▸ **EXERCISE DIRECTIONS**
Once the line containing "def Store.clearCounts (st" is found in the entries below, restate it and each following line word for word, stopping after the line containing "edges := bump".

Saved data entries
-=-=-

/-- R170: the snapshot of a section, one page of it. -/
def Part.readStatus (p : Part) (sect : BitVec 4) (page : Byte) : (ReplyCode × List Byte) × Part :=
  match sectionOf sect with
  | none => p.answer .badRequest []
  | some sc => (pageReply (p.items sc) page, p)

/-! ## CLEAR_COUNTS (R171) -/

/-- R14. -/
def Part.clearTimebase (p : Part) : Part :=
  let p := p.modTb fun t => { t with slips := 0, missing := 0, extras := 0 }
  { p with motors := p.motors.map fun (q : Motor) => q.modPace fun t => { t with trimLoss := 0 } }

/-- R48, R69, R91, R108, R150. -/
def Motor.clearCounts (q : Motor) : Motor :=
  { q with
    setq := { q.setq with accepted := 0, overruns := 0, stales := 0, stateDiscards := 0, starvedValleys := 0 }
    planner := { q.planner with clampZero := 0, clampFull := 0, shiftA := 0, shiftB := 0, refused := 0 }
    gates := { q.gates with delays := 0 }
    seqr := { q.seqr with detected := 0, early := 0, late := 0, timeouts := 0, ramps := 0, postponed := 0 }
    finder := { placed := 0, unmeasurable := 0 }
    prot := { q.prot with edges := 0, ocTrips := 0, currentTrips := 0, stallTrips := 0, tableTrips := 0, lockouts := 0 } }

/-- R126. -/
def Part.clearSampler (p : Part) : Part :=
  let p := p.modSampler fun s => { s with conversions := 0, rails := 0, busFrozen := 0, busMissed := 0, highWater := 0 }
  { p with motors := p.motors.map fun (q : Motor) => q.modSamp fun _ => .initial }

/-- The SAMPLE frames queued; those of a motor (R138). -/
def Upstream.samples (u : Upstream) : List SampleFrame := u.queue.filterMap (·.body.sampleOf)

def Upstream.samplesOf (u : Upstream) (m : Slot) : Nat := (u.samples.filter (·.motor == m)).length

/-- R138. -/
def Upstream.clearCounts (u : Upstream) : Upstream :=
  { u with
    built := u.samples.length, sent := 0, lost := 0
    builtBy := ⟨u.samplesOf .i0, u.samplesOf .i1, u.samplesOf .i2⟩
    displaced := 0, refused := 0, replyLost := 0, noticeLost := 0, faultSent := 0, replySent := 0, noticeSent := 0
    idleSent := 0, unconsumed := 0 }

/-- R171. -/
def Link.clearCounts (l : Link) : Link :=
  { l with
    good := 0, badCheck := 0, aborted := 0, unknownKind := 0, routed := 0, unmatchedCount := 0, droppedBy := 0
    executed := 0, ignored := 0, degradedEntries := 0, lostEntries := 0 }

/-- R160. -/
def Store.clearCounts (st : Store) : Store :=
  { st with corrected := 0, uncorrectable := 0, passes := 0, lastCorrected := none, lastUncorrectable := none }

/-- R35, R150. -/
def Part.clearDevice (p : Part) : Part :=
  { p.modBus fun b => { b with uvCross := 0, ovCross := 0 } with
    cause := { power := false, enable := false, soft := false } }

/-- R171. -/
def Part.clearSection (p : Part) : SectionId → Part
  | .timebase => p.clearTimebase
  | .motor m => p.modMotor m Motor.clearCounts
  | .sampler => p.clearSampler
  | .link => (p.modLink Link.clearCounts).modUp Upstream.clearCounts
  | .store => p.modStore Store.clearCounts
  | .device => p.clearDevice

def Part.clearCounts (p : Part) (sect : BitVec 4) : (ReplyCode × List Byte) × Part :=
  match sectionOf sect with
  | none => p.answer .badRequest []
  | some sc => (p.clearSection sc).answer .ok []

/-! ## The commands -/

/-- READ_STATUS (R170). -/
def execReadStatus (tag : Byte) (sect : BitVec 4) (page : Byte) (s : State) : Host.Outcome State Fault Refusal :=
  .next { s with part := s.part.takeRequest tag 4#8 fun _ p => p.readStatus sect page }

/-- CLEAR_COUNTS (R171). -/
def execClearCounts (tag : Byte) (sect : BitVec 4) (s : State) : Host.Outcome State Fault Refusal :=
  .next { s with part := s.part.takeRequest tag 5#8 fun _ p => p.clearCounts sect }

end Sys2Proof.Machine
end

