/-! ## Comparator inputs -/

/-- OC_PIN_FALL and OC_PIN_RISE (R140, R31, R143, R144): the level follows; a falling edge is counted and is judged in the
motor's state: a first trip with ALL_OFF in RUNNING, START_PENDING and SAFE_STOP, a lockout in TRIPPED, and nothing more in
OFF, READY and LOCKED_OUT. That OC_PIN_FALL changes nothing where the input is LOW already is the model's own (log 21). -/
def Obligations.OcPinEdgesAreJudged : Prop :=
  ∀ (s : State) (m : Slot), s.part.en = true →
    let q := s.part.motor m
    let prot := { q.prot with pinHigh := false, edges := bump q.prot.edges }
    exec (.ocPinRise m) s = .next { s with part := s.part.modMotor m fun q => { q with prot := { q.prot with pinHigh := true } } } ∧
    (q.prot.pinHigh = false → exec (.ocPinFall m) s = .next s) ∧
    (s.part.Quiet → q.prot.pinHigh = true → ∃ t, exec (.ocPinFall m) s = .next t ∧ t.pending = s.pending ∧
      s.part.Beside t.part m ∧
      (q.slot.state = .running ∨ q.slot.state = .startPending →
        s.part.TrippedBy t.part m ⟨.ocPin, if q.slot.state = .running then q.lastPeriod else none, 0, none⟩ ∧
        (t.part.motor m).prot = { prot with ocTrips := bump q.prot.ocTrips }) ∧
      (q.slot.state = .safeStop →
        let record : FaultRecord := ⟨.ocPin, s.part.now, none, 0, none, none⟩
        t.part.motor m = { q with
          slot := { q.slot with state := .tripped, stopCause := none, fault := some record }
          gates := (t.part.motor m).gates
          prot := { prot with ocTrips := bump q.prot.ocTrips } } ∧
        (t.part.motor m).gates.AllOff ∧ t.part.up.slots.get m = some record ∧ t.part.faultOut = true) ∧
      (∀ r, q.slot.state = .tripped → q.slot.fault = some r →
        let record := { r with second := some ⟨.ocPin, s.part.now, 0, none⟩ }
        t.part.motor m = { q with
          slot := { q.slot with state := .lockedOut, fault := some record }
          gates := (t.part.motor m).gates
          prot := { prot with ocTrips := bump q.prot.ocTrips, lockouts := bump q.prot.lockouts } } ∧
        (t.part.motor m).gates.AllOff ∧ t.part.up.slots.get m = some record ∧ t.part.faultOut = true) ∧
      (q.slot.state = .off ∨ q.slot.state = .ready ∨ q.slot.state = .lockedOut →
        t.part = s.part.modMotor m fun q => { q with prot := prot }))

/-! ## The link -/

/-- TRANSFER_START (R133, R134, R135, R173): a fault report first, the earliest trip of several and then the lowest slot
number; else the head of the general queue; else IDLE. The frame's bytes are fixed here. LDO (R162): LOW before the transfer,
then the 288 bits of the frame, each byte most significant bit first, then LOW; not driven while EN is low. -/
def Obligations.TransferStartFixesTheFrame : Prop :=
  (∀ (p : Part) (k : Nat), (p.en = false → p.ldo k = none) ∧
    (p.en = true → p.up.transfer = .absent ∨ p.up.transfer = .ignored → p.ldo k = some false)) ∧
  ∀ s : State, s.part.en = true → s.part.Quiet → s.part.up.transfer = .absent → (s.part.store.word 7).broken 7 = false →
    let own := if s.part.store.recordValid .config then byte (field (s.part.store.word 7).fields 0) else 0#8
    let starts := fun (c : Carried) (kind : Nat) (stream : Byte) (body : List Byte) =>
      let bytes := sealFrame ([byte kind, stream] ++ bytes16 s.part.summary) body
      ∃ (st : Store) (p : Part), s.part.store.Corrected st ∧ exec .transferStart s = .next { s with part := p } ∧
        p = { s.part with store := st, up := { s.part.up with transfer := .active c bytes false false } } ∧
        (∀ (i : Nat) (b : Fin 8), i < 36 → p.ldo (8 * i + b.val) = some ((bytes.getD i 0#8).getLsbD (7 - b.val))) ∧
        ∀ k, 288 ≤ k → p.ldo k = some false
    (∀ m r, s.part.up.slots.get m = some r →
      (∀ k r', s.part.up.slots.get k = some r' → k ≠ m →
        atOrAfter r'.instant r.instant = true ∧ (r'.instant = r.instant → m.toNat < k.toNat)) →
      starts (.fault m) 2 own (r.body m (s.part.motor m).slot.state)) ∧
    ((∀ m, s.part.up.slots.get m = none) →
      (∀ f rest fr, s.part.up.queue = f :: rest → f.body = .sample fr → starts (.queued f.id) 1 fr.stream fr.body) ∧
      (∀ f rest r, s.part.up.queue = f :: rest → f.body = .reply r → starts (.queued f.id) 3 own r.body) ∧
      (∀ f rest n, s.part.up.queue = f :: rest → f.body = .notice n → starts (.queued f.id) 4 own n.body) ∧
      (s.part.up.queue = [] → starts .idle 0 own []))

/-- R127, R130, R131: a frame joins at the tail of the general queue; at a full queue the oldest SAMPLE frame that no
transfer carries gives way to it, and where there is none the newcomer is lost, each loss counted and marked by the dropped
flag. R106, R120, R128, R129: what the sample frame of a schedule holds. -/
def Obligations.FramesJoinTheGeneralQueue : Prop :=
  (∀ (u : Upstream) (b : FrameBody), u.Numbered →
    let c : Upstream := match b with
      | .sample f =>
        { u with
          built := min (u.built + 1) 65535, builtBy := u.builtBy.set f.motor (min (u.builtBy.get f.motor + 1) 65535) }
      | .reply _ | .notice _ => u
    let givesWay := fun (f : QFrame) => f.body.kind = 1 ∧ u.transfer.queuedId ≠ some f.id
    let marked := match u.transfer with
      | .active carried bytes _ changed => Transfer.active carried bytes true changed
      | .absent => .absent
      | .ignored => .ignored
    (u.queue.length < 8 → u.join b = { c with queue := u.queue ++ [⟨u.nextId, b⟩], nextId := u.nextId + 1 }) ∧
    (8 ≤ u.queue.length →
      (∀ front f back, u.queue = front ++ f :: back → givesWay f → (∀ g ∈ front, ¬givesWay g) →
        u.join b = { c with
          queue := front ++ back ++ [⟨u.nextId, b⟩], nextId := u.nextId + 1, displaced := bump u.displaced
          lost := bump u.lost, dropped := true, transfer := marked }) ∧
      ((∀ f ∈ u.queue, ¬givesWay f) → u.join b = { c with
        refused := if b.kind = 1 then bump u.refused else u.refused
        lost := if b.kind = 1 then bump u.lost else u.lost
        replyLost := if b.kind = 3 then bump u.replyLost else u.replyLost
        noticeLost := if b.kind = 4 then bump u.noticeLost else u.noticeLost
        dropped := true, transfer := marked }))) ∧
  (∀ (sc : Schedule) (m : Slot),
    let f := sc.frame m
    f.motor = m ∧ f.period = sc.period ∧ f.stream = sc.stream ∧ f.tag = sc.tag ∧ f.outcome = sc.outcome ∧
      f.overrun = sc.overrun ∧ f.stale = sc.stale ∧ f.valley = sc.valley ∧
      (∀ pulse a b, sc.drive = .sine pulse a b → f.step = none ∧ f.crossing = false ∧ f.commutated = false ∧
        (f.shift = true ↔ a ≠ 0 ∨ b ≠ 0)) ∧
      (∀ step u comms crossing, sc.drive = .block step u comms crossing → f.step = some step ∧ f.crossing = crossing ∧
        (f.commutated = true ↔ comms ≠ []) ∧ f.shift = false) ∧
      f.entries = (sc.reqs.map Request.entries).flatten) ∧
  (∀ r : Request,
    (r.status = .done → r.phases.length = r.readings.length → r.entries.length = r.phases.length ∧
      ∀ (k : Nat) (ph : Option Phase) (v : Reading), r.phases[k]? = some ph → r.readings[k]? = some v → r.entries[k]? = some
        ({ tag := r.tag, phase := ph, missed := false, unmeasurable := false, deferred := r.deferred, rail := v.rail,
           reconstructed := v.reconstructed, value := v.value } : ResultEntry)) ∧
    (r.status = .missed ∨ r.status = .unmeasurable → r.entries = r.phases.map fun ph =>
      ({ tag := r.tag, phase := ph, missed := decide (r.status = .missed), unmeasurable := decide (r.status = .unmeasurable),
         deferred := false, rail := false, reconstructed := false, value := 0 } : ResultEntry)))

/-- IDLE_FRAME (R163, R164, R166): the good frame lowers the error count and does nothing else; with it the transfer ends
and its upstream frame is consumed (R136, R137). That a frame end with no transfer in progress leaves the upstream side as it
is is the model's own (log 1). -/
def Obligations.IdleFrameEndsTheTransfer : Prop :=
  ∀ s : State, s.part.en = true → s.part.up.transfer ≠ .ignored → s.part.link.errors < 256 →
    let u := s.part.up
    let v := s.part.transferEnded.up
    exec .idleFrame s = .next { s with part := { s.part.transferEnded with
      link := { s.part.link with good := bump s.part.link.good, errors := s.part.link.errors - 1 } } } ∧
    (u.transfer = .absent → v = u) ∧
    ∀ c bytes loss changed, u.transfer = .active c bytes loss changed →
      (∀ id f, c = .queued id → u.queue.find? (fun g => g.id == id) = some f →
        v = { u with
          transfer := .absent
          queue := u.queue.filter fun g => g.id != id
          sent := if f.body.kind = 1 then bump u.sent else u.sent
          replySent := if f.body.kind = 3 then bump u.replySent else u.replySent
          noticeSent := if f.body.kind = 4 then bump u.noticeSent else u.noticeSent }) ∧
      (∀ id, c = .queued id → u.queue.find? (fun g => g.id == id) = none → v = { u with transfer := .absent }) ∧
      (∀ m, c = .fault m → u.slots.get m = none → v = { u with transfer := .absent }) ∧
      (∀ m r, c = .fault m → u.slots.get m = some r →
        v = { u with
          transfer := .absent, faultSent := bump u.faultSent
          slots := if changed then u.slots else u.slots.set m none }) ∧
      (c = .idle → v = { u with transfer := .absent, idleSent := bump u.idleSent, dropped := u.dropped && loss })

/-- SETPOINT (R166, R38, R39): the ACCEPT record of lowest index that matches gives the destination; a record for a motor
joins its queue, overruns it, or is discarded by the motor's state. R158: an ACCEPT word found uncorrectable on the way is
made invalid, with its notice, and its entry counts as disabled. -/
def Obligations.SetpointIsRouted : Prop :=
  ∀ (s : State) (stream : Byte) (header : BitVec 16) (tag : Byte) (applyAt : Option Byte) (du dv dw : BitVec 16),
    s.part.Serving 0 →
    let w := fun (j : Fin 8) => s.part.store.word ((RecordId.accept j).pos 0)
    let whole := fun (j : Fin 8) => (w j).valid = true → (w j).broken ((RecordId.accept j).pos 0) = false
    let hits := fun (j : Fin 8) => (w j).valid = true ∧ field (w j).fields 0 ≠ 0 ∧
      stream &&& BitVec.ofNat 8 (field (w j).fields 2) =
        BitVec.ofNat 8 (field (w j).fields 1) &&& BitVec.ofNat 8 (field (w j).fields 2)
    let taken := fun (l : Link) (motors : Triple Motor) =>
      ∃ st, s.part.store.Corrected st ∧ exec (.setpoint stream header tag applyAt du dv dw) s =
        .next { s with part := { s.part.transferEnded with store := st, link := l, motors := motors } }
    let l := s.part.link.took
    let r : SetRec := ⟨tag, applyAt, ⟨du, dv, dw⟩⟩
    (∀ i, hits i → (∀ j, j ≤ i → whole j) → (∀ j, j < i → ¬hits j) →
      (∀ m : Slot, field (w i).fields 3 = m.toNat →
        let q := s.part.motor m
        let joins := q.slot.state = .ready ∨ q.slot.state = .startPending ∨ q.slot.state = .running
        taken { l with routed := bump l.routed } (s.part.motors.set m { q with setq :=
          if joins ∧ q.setq.recs.length < 3 then
            { q.setq with recs := q.setq.recs ++ [r], accepted := bump q.setq.accepted }
          else if joins then { q.setq with overrunFlag := true, overruns := bump q.setq.overruns }
          else { q.setq with stateDiscards := bump q.setq.stateDiscards } })) ∧
      (field (w i).fields 3 = 3 → taken { l with droppedBy := bump l.droppedBy } s.part.motors)) ∧
    ((∀ j, whole j ∧ ¬hits j) →
      taken { l with unmatchedCount := bump l.unmatchedCount, unmatched := some ((1#8 ++ stream) ++ header) } s.part.motors) ∧
    -- a word found uncorrectable counts as a disabled entry; the entries up to the one that matches are read
    (s.part.Quiet → ∀ found : Option (Fin 8),
      (∀ i, found = some i → hits i ∧ whole i ∧ ∀ j, j < i → ¬hits j ∨ ¬whole j) →
      (found = none → ∀ j, ¬hits j ∨ ¬whole j) →
      let routed := fun (m : Slot) (t : State) => t.part.link = { l with routed := bump l.routed } ∧
        ∀ k, t.part.motor k = if k = m then (s.part.motor k).takeSetpoint r else s.part.motor k
      ∃ t, exec (.setpoint stream header tag applyAt du dv dw) s = .next t ∧ t.pending = s.pending ∧
        s.part.FoundBroken t.part
          ((([0, 1, 2, 3, 4, 5, 6, 7] : List (Fin 8)).filter fun j => found.all fun i => decide (j ≤ i)).map fun j =>
            (RecordId.accept j).pos 0) [] ∧
        (∀ i, found = some i →
          (∀ m : Slot, field (w i).fields 3 = m.toNat → routed m t) ∧
          (field (w i).fields 3 = 3 →
            t.part.link = { l with droppedBy := bump l.droppedBy } ∧ t.part.motors = s.part.motors)) ∧
        (found = none → t.part.motors = s.part.motors ∧
          t.part.link = { l with unmatchedCount := bump l.unmatchedCount, unmatched := some ((1#8 ++ stream) ++ header) }))

/-- BAD_FRAME and ABORTED_TRANSFER (R162, R163, R164, R136): short of a link loss, the count of its kind and 8 on the error
count; in LOST the recovery run starts over. A bad frame's upstream frame is consumed, an aborted transfer's is not. The bad
frame that brings the error count to 256 makes the link LOST, and every RUNNING or START_PENDING motor enters SAFE_STOP with
cause LINK (R27, R28), their notices in any order (R131). That an ABORTED_TRANSFER with no transfer in progress is counted,
and raises no unconsumed count, is the model's own (log 1). -/
def Obligations.BadFramesCountAgainstTheLink : Prop :=
  (∀ s : State, s.part.en = true → s.part.Quiet → s.part.up.transfer ≠ .ignored →
    s.part.link.errors = 256 ∨ s.part.link.errors + 8 < 256 →
    let l := s.part.link
    let raised := if l.errors = 256 then { l with recovery := 0 }
      else { l with
        errors := l.errors + 8
        degradedEntries := if l.errors < 128 ∧ 128 ≤ l.errors + 8 then bump l.degradedEntries else l.degradedEntries }
    exec (.badFrame .check) s =
      .next { s with part := { s.part.transferEnded with link := { raised with badCheck := bump l.badCheck } } } ∧
    exec (.badFrame .kind) s =
      .next { s with part := { s.part.transferEnded with link := { raised with unknownKind := bump l.unknownKind } } } ∧
    exec .abortedTransfer s = .next { s with part := { s.part with
      link := { raised with aborted := bump l.aborted }
      free := s.part.transferEnded.free
      up := if s.part.up.transfer = .absent then s.part.up
        else { s.part.up with transfer := .absent, unconsumed := bump s.part.up.unconsumed } } }) ∧
  (∀ (s : State) (c : Instr), s.part.en = true → s.part.Quiet → s.part.up.transfer ≠ .ignored → s.part.link.errors < 256 →
    256 ≤ s.part.link.errors + 8 → c = .badFrame .check ∨ c = .badFrame .kind ∨ c = .abortedTransfer →
    ∃ t, exec c s = .next t ∧ t.pending = s.pending ∧ t.part.link.errors = 256 ∧ t.part.link.state = .lost ∧
      t.part.link.recovery = 0 ∧ t.part.link.lostEntries = bump s.part.link.lostEntries ∧
      t.part.link.degradedEntries = s.part.link.degradedEntries ∧ t.part.tb = s.part.tb ∧ t.part.store = s.part.store ∧
      t.part.bus = s.part.bus ∧ t.part.sampler.holds = s.part.sampler.holds ∧ t.part.sampler.fifo = s.part.sampler.fifo ∧
      ((∀ m, (s.part.motor m).NothingInFlight) → s.part.up.Numbered → s.part.up.queue.length + 3 ≤ 8 →
        let before := if c = .abortedTransfer then s.part.up else s.part.transferEnded.up
        ∃ l : List Notice, l.Perm (s.part.drivenMotors.map fun m => .safeStop m .link) ∧
          t.part.up.queue.map (·.body) = before.queue.map (·.body) ++ l.map .notice) ∧
      ∀ m,
        ((s.part.motor m).slot.state = .running ∨ (s.part.motor m).slot.state = .startPending →
          s.part.SafeStopped t.part m .link) ∧
        ((s.part.motor m).slot.state ≠ .running → (s.part.motor m).slot.state ≠ .startPending →
          t.part.motor m = s.part.motor m))
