@[simp] theorem Motor.modScheds_slot (q : Motor) (f : Schedules → Schedules) : (q.modScheds f).slot = q.slot := rfl
@[simp] theorem Motor.modScheds_pace (q : Motor) (f : Schedules → Schedules) : (q.modScheds f).pace = q.pace := rfl
@[simp] theorem Motor.modScheds_setq (q : Motor) (f : Schedules → Schedules) : (q.modScheds f).setq = q.setq := rfl
@[simp] theorem Motor.modScheds_planner (q : Motor) (f : Schedules → Schedules) : (q.modScheds f).planner = q.planner := rfl
@[simp] theorem Motor.modScheds_gates (q : Motor) (f : Schedules → Schedules) : (q.modScheds f).gates = q.gates := rfl
@[simp] theorem Motor.modScheds_seqr (q : Motor) (f : Schedules → Schedules) : (q.modScheds f).seqr = q.seqr := rfl
@[simp] theorem Motor.modScheds_finder (q : Motor) (f : Schedules → Schedules) : (q.modScheds f).finder = q.finder := rfl
@[simp] theorem Motor.modScheds_scheds (q : Motor) (f : Schedules → Schedules) : (q.modScheds f).scheds = f q.scheds := rfl
@[simp] theorem Motor.modScheds_samp (q : Motor) (f : Schedules → Schedules) : (q.modScheds f).samp = q.samp := rfl
@[simp] theorem Motor.modScheds_prot (q : Motor) (f : Schedules → Schedules) : (q.modScheds f).prot = q.prot := rfl

@[simp] theorem Motor.modSamp_slot (q : Motor) (f : SampCounts → SampCounts) : (q.modSamp f).slot = q.slot := rfl
@[simp] theorem Motor.modSamp_pace (q : Motor) (f : SampCounts → SampCounts) : (q.modSamp f).pace = q.pace := rfl
@[simp] theorem Motor.modSamp_setq (q : Motor) (f : SampCounts → SampCounts) : (q.modSamp f).setq = q.setq := rfl
@[simp] theorem Motor.modSamp_planner (q : Motor) (f : SampCounts → SampCounts) : (q.modSamp f).planner = q.planner := rfl
@[simp] theorem Motor.modSamp_gates (q : Motor) (f : SampCounts → SampCounts) : (q.modSamp f).gates = q.gates := rfl
@[simp] theorem Motor.modSamp_seqr (q : Motor) (f : SampCounts → SampCounts) : (q.modSamp f).seqr = q.seqr := rfl
@[simp] theorem Motor.modSamp_finder (q : Motor) (f : SampCounts → SampCounts) : (q.modSamp f).finder = q.finder := rfl
@[simp] theorem Motor.modSamp_scheds (q : Motor) (f : SampCounts → SampCounts) : (q.modSamp f).scheds = q.scheds := rfl
@[simp] theorem Motor.modSamp_samp (q : Motor) (f : SampCounts → SampCounts) : (q.modSamp f).samp = f q.samp := rfl
@[simp] theorem Motor.modSamp_prot (q : Motor) (f : SampCounts → SampCounts) : (q.modSamp f).prot = q.prot := rfl

@[simp] theorem Motor.modProt_slot (q : Motor) (f : MotorProt → MotorProt) : (q.modProt f).slot = q.slot := rfl
@[simp] theorem Motor.modProt_pace (q : Motor) (f : MotorProt → MotorProt) : (q.modProt f).pace = q.pace := rfl
@[simp] theorem Motor.modProt_setq (q : Motor) (f : MotorProt → MotorProt) : (q.modProt f).setq = q.setq := rfl
@[simp] theorem Motor.modProt_planner (q : Motor) (f : MotorProt → MotorProt) : (q.modProt f).planner = q.planner := rfl
@[simp] theorem Motor.modProt_gates (q : Motor) (f : MotorProt → MotorProt) : (q.modProt f).gates = q.gates := rfl
@[simp] theorem Motor.modProt_seqr (q : Motor) (f : MotorProt → MotorProt) : (q.modProt f).seqr = q.seqr := rfl
@[simp] theorem Motor.modProt_finder (q : Motor) (f : MotorProt → MotorProt) : (q.modProt f).finder = q.finder := rfl
@[simp] theorem Motor.modProt_scheds (q : Motor) (f : MotorProt → MotorProt) : (q.modProt f).scheds = q.scheds := rfl
@[simp] theorem Motor.modProt_samp (q : Motor) (f : MotorProt → MotorProt) : (q.modProt f).samp = q.samp := rfl
@[simp] theorem Motor.modProt_prot (q : Motor) (f : MotorProt → MotorProt) : (q.modProt f).prot = f q.prot := rfl

end Sys2Proof.Machine
end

-=-=-

▸ **RESULT OF THIS TASK**
def Store.clearCounts (st : Store) : Store :=
  { st with corrected := 0, uncorrectable := 0, passes := 0, lastCorrected := none, lastUncorrectable := none }

/-- R35, R150. -/
def Part.clearDevice (p : Part) : Part :=
  { p.modBus fun b => { b with uvCross := 0, ovCross := 0 } with
    cause := { power := false, enable := false, soft := false } }

/-- R171. -/
def Part.clearSection (p : Part) : SectionId → Part
  | .timebase => p.clearTimebase
  | .motor m => p.modMotor m Motor.clearCounts
  | .sampler => p.clearSampler
  | .link => (p.modLink Link.clearCounts).modUp Upstream.clearCounts
  | .store => p.modStore Store.clearCounts
  | .device => p.clearDevice

def Part.clearCounts (p : Part) (sect : BitVec 4) : (ReplyCode × List Byte) × Part :=
  match sectionOf sect with
  | none => p.answer .badRequest []
  | some sc => (p.clearSection sc).answer .ok []

/-! ## The commands -/

/-- READ_STATUS (R170). -/
def execReadStatus (tag : Byte) (sect : BitVec 4) (page : Byte) (s : State) : Host.Outcome State Fault Refusal :=
  .next { s with part := s.part.takeRequest tag 4#8 fun _ p => p.readStatus sect page }

/-- CLEAR_COUNTS (R171). -/
def execClearCounts (tag : Byte) (sect : BitVec 4) (s : State) : Host.Outcome State Fault Refusal :=
  .next { s with part := s.part.takeRequest tag 5#8 fun _ p => p.clearCounts sect }

end Sys2Proof.Machine
end

/-! ## Comparator inputs -/

/-- OC_PIN_FALL and OC_PIN_RISE (R140, R31, R143, R144): the level follows; a falling edge is counted and is judged in the
motor's state: a first trip with ALL_OFF in RUNNING, START_PENDING and SAFE_STOP, a lockout in TRIPPED, and nothing more in
OFF, READY and LOCKED_OUT. That OC_PIN_FALL changes nothing where the input is LOW already is the model's own (log 21). -/
def Obligations.OcPinEdgesAreJudged : Prop :=
  ∀ (s : State) (m : Slot), s.part.en = true →
    let q := s.part.motor m
    let prot := { q.prot with pinHigh := false, edges := bump q.prot.edges }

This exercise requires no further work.